Work item
Using the data below, return the stretch from the line that contains "match bad with" through the line that contains "A request to", both included, exactly as it stands and nothing beyond it.

:: Data for analysis

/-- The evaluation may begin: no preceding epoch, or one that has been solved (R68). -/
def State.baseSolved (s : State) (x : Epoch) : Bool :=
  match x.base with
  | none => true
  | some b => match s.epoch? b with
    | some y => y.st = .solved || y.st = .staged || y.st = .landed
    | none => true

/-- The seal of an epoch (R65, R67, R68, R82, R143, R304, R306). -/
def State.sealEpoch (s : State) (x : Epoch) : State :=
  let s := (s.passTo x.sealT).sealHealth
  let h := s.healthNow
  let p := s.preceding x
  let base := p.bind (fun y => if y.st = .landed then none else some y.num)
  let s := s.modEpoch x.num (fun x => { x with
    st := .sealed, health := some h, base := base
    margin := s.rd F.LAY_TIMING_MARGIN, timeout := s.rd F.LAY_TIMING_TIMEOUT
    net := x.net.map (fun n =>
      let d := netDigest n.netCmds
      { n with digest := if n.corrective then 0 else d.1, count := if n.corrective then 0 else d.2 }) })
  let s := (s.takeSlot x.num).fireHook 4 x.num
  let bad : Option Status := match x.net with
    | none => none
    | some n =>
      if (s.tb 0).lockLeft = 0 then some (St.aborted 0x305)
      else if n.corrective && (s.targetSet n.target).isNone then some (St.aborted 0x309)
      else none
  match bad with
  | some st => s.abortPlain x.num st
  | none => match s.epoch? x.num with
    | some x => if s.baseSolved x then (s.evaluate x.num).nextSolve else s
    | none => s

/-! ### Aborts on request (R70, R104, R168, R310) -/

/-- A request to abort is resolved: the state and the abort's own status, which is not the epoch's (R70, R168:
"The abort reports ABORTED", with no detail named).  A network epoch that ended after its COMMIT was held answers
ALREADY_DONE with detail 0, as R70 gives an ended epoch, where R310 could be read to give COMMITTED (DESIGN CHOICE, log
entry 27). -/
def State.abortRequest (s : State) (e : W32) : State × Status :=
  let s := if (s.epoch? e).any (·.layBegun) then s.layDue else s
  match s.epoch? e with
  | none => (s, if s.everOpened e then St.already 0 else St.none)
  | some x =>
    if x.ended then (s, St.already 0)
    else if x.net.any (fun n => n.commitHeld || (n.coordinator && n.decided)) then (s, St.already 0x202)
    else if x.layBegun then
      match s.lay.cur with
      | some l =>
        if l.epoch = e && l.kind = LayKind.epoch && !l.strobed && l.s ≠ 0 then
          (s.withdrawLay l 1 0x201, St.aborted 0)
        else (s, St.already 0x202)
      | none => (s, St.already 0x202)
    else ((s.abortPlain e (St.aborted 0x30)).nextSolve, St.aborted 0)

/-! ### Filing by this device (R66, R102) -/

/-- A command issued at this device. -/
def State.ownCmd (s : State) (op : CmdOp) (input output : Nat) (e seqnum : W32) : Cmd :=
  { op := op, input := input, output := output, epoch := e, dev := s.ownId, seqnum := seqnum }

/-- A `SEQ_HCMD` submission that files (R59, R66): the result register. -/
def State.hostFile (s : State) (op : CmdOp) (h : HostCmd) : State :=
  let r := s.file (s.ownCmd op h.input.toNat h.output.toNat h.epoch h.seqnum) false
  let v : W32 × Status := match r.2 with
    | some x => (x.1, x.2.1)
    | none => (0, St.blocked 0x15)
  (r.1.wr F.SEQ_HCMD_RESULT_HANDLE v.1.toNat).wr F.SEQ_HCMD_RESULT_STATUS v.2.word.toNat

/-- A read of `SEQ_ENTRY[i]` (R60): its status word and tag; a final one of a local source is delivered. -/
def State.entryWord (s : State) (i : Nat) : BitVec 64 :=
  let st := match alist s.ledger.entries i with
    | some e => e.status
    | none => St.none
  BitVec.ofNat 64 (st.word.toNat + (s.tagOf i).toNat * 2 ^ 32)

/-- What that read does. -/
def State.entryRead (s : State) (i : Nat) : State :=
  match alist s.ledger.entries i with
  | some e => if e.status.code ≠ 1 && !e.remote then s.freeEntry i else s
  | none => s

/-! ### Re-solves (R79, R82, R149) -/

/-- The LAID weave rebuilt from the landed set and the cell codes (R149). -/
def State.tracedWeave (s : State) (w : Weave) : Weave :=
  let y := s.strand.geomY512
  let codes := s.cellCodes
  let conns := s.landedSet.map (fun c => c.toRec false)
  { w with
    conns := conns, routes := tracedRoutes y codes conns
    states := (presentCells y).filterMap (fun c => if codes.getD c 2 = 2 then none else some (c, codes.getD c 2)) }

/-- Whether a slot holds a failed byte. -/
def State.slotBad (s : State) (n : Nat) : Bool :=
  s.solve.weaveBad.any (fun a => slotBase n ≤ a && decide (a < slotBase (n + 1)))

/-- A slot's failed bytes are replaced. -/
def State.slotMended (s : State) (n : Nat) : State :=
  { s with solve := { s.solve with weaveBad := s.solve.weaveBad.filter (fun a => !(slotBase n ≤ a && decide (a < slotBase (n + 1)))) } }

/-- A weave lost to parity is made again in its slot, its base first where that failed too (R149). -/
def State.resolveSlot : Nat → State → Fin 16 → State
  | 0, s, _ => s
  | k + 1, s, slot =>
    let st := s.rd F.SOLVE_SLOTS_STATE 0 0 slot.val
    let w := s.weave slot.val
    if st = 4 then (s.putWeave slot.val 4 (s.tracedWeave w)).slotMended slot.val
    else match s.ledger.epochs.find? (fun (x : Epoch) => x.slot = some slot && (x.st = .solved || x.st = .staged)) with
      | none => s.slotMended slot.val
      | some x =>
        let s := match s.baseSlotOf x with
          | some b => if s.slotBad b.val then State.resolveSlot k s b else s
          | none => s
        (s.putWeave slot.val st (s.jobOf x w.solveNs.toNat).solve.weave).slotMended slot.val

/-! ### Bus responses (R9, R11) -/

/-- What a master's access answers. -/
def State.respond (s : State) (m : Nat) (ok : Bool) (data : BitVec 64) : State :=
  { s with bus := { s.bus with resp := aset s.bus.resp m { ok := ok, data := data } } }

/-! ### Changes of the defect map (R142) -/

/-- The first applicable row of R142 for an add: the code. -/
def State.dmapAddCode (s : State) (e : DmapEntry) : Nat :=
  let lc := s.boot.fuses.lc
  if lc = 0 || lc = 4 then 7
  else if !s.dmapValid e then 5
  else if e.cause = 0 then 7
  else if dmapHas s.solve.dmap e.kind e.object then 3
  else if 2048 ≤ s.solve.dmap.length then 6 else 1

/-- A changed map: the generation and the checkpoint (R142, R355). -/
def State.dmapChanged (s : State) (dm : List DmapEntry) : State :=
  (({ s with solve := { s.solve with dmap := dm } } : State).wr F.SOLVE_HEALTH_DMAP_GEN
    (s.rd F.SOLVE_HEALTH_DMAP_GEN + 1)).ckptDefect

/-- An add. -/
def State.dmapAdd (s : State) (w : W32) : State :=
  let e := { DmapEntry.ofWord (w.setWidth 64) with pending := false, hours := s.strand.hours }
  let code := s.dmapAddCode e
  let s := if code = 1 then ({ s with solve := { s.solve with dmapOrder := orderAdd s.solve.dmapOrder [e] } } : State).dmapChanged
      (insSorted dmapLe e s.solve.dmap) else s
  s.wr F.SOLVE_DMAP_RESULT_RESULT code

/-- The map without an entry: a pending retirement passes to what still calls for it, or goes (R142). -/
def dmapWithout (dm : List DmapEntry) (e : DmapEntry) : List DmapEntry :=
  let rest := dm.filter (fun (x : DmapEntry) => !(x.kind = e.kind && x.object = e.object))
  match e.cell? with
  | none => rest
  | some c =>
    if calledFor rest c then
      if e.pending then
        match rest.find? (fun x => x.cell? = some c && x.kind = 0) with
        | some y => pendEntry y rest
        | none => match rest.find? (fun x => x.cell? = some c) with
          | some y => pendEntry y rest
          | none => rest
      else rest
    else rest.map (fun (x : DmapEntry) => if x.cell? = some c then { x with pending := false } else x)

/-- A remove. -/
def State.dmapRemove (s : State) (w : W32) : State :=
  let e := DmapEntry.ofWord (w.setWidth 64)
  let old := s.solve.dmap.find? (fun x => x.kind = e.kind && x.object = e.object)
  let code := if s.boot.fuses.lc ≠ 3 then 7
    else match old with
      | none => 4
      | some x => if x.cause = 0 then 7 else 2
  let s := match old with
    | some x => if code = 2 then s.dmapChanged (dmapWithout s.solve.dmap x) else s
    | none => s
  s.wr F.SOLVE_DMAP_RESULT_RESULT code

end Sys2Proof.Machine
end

::::
:: Data for analysis

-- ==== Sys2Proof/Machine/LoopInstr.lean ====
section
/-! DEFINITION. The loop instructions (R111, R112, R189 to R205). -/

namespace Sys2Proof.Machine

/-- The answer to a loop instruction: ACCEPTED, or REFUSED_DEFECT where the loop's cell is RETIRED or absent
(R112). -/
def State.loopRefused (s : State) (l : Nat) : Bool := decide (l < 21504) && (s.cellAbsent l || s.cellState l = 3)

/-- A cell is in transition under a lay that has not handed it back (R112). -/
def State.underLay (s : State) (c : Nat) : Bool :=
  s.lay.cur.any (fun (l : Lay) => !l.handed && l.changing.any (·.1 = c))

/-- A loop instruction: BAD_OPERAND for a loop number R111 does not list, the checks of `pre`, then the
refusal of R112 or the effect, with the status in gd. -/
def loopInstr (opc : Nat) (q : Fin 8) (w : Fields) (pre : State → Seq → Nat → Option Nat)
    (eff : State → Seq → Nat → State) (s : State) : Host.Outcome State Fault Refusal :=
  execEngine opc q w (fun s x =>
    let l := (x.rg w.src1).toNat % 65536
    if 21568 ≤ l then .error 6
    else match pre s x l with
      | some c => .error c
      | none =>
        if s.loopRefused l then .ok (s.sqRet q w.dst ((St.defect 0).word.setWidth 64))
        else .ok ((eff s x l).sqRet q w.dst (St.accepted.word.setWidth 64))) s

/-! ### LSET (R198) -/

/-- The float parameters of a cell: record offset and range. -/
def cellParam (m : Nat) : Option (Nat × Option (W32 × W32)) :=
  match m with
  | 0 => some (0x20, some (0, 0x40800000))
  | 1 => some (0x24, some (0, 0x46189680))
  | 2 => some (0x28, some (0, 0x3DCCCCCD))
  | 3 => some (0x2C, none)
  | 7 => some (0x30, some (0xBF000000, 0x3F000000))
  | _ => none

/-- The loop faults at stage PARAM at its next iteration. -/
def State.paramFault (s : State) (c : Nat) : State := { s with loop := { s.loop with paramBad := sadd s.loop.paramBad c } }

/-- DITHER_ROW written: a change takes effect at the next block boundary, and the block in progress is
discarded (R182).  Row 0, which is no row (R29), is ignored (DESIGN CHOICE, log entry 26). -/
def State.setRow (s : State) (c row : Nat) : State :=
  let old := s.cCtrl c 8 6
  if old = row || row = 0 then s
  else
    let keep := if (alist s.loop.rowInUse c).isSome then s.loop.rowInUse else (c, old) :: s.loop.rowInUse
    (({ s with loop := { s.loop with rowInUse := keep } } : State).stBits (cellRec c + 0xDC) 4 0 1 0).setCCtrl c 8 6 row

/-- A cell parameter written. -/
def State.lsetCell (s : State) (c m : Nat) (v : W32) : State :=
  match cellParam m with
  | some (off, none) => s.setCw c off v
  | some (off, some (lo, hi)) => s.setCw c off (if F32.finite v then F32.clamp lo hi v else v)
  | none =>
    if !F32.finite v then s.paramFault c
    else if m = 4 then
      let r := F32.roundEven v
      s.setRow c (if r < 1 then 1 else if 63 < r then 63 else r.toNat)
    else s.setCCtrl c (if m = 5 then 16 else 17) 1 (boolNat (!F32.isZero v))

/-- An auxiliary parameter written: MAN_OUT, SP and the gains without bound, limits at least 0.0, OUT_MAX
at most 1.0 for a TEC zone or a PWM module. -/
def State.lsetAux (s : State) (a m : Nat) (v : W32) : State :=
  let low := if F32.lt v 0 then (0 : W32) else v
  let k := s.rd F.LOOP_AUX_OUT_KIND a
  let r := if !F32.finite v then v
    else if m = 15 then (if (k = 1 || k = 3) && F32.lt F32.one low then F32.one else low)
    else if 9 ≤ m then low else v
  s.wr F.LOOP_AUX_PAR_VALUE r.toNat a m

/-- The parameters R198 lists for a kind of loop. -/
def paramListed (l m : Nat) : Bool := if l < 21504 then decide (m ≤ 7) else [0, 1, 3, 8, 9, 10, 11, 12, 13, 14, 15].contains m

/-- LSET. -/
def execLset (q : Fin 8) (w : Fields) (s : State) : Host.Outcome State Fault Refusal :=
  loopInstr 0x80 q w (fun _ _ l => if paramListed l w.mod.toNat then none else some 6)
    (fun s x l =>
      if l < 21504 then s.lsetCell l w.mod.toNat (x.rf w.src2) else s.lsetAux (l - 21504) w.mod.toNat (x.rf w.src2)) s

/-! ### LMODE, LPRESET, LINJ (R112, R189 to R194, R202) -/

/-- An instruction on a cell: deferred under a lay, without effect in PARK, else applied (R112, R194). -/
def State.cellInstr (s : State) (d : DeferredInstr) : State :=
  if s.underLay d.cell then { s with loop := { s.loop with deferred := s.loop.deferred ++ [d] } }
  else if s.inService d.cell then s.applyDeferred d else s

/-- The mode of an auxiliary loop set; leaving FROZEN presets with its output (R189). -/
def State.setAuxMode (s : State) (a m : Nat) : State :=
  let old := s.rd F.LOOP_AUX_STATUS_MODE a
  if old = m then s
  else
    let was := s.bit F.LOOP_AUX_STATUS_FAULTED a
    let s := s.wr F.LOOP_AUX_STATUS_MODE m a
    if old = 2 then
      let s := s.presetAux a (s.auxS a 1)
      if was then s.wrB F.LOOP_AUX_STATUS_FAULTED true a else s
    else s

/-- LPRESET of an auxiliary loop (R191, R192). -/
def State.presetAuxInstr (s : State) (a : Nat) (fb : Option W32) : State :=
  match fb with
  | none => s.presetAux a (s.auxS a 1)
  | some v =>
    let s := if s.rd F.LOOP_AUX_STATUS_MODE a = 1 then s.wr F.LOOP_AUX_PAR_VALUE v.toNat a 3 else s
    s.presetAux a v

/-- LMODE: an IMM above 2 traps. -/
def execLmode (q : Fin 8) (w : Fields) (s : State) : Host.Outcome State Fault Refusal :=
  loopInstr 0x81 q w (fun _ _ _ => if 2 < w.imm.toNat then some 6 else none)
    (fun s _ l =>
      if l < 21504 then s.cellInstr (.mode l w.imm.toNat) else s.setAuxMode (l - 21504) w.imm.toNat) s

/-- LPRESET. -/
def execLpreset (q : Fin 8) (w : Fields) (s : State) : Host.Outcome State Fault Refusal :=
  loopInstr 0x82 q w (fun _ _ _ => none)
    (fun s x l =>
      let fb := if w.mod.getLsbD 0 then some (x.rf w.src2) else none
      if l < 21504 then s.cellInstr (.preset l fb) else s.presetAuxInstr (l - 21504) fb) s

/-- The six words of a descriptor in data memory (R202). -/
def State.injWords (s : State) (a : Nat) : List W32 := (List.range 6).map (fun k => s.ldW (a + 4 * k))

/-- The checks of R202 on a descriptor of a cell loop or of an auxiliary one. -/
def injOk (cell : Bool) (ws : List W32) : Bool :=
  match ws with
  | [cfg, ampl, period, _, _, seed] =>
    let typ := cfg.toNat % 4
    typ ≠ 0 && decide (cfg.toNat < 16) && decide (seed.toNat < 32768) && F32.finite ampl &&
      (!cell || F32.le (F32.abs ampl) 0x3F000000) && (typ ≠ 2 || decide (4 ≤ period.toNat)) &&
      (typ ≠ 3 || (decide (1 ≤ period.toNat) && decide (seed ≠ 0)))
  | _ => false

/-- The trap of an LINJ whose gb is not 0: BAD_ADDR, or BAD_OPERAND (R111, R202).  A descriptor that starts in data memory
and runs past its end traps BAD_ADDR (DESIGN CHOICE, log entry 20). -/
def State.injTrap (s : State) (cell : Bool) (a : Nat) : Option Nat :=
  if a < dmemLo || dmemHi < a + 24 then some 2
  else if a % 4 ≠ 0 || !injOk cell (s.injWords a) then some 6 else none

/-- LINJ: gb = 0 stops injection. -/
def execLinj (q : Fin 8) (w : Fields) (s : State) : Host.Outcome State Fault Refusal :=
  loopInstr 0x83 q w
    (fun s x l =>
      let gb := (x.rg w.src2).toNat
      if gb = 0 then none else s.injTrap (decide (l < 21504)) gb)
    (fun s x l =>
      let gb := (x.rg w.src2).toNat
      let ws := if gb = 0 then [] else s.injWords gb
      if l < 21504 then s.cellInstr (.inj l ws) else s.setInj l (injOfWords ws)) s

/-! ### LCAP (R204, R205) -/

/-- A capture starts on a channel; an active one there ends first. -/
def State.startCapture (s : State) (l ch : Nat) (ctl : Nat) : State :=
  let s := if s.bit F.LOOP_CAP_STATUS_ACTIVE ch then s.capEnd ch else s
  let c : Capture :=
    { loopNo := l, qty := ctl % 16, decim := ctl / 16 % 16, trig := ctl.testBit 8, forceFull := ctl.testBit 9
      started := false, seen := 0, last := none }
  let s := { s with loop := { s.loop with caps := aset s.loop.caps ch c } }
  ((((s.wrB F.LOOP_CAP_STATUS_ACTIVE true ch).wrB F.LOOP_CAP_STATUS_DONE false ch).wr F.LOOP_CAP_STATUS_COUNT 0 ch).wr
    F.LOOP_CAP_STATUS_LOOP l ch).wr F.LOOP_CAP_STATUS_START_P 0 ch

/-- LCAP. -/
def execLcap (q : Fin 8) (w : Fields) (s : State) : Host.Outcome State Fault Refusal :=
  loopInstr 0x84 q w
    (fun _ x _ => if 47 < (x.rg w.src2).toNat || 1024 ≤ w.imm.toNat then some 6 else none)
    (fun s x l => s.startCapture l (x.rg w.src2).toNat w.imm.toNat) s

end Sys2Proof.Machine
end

::::

Worked solution
  match bad with
  | some st => s.abortPlain x.num st
  | none => match s.epoch? x.num with
    | some x => if s.baseSolved x then (s.evaluate x.num).nextSolve else s
    | none => s

/-! ### Aborts on request (R70, R104, R168, R310) -/

/-- A request to abort is resolved: the state and the abort's own status, which is not the epoch's (R70, R168:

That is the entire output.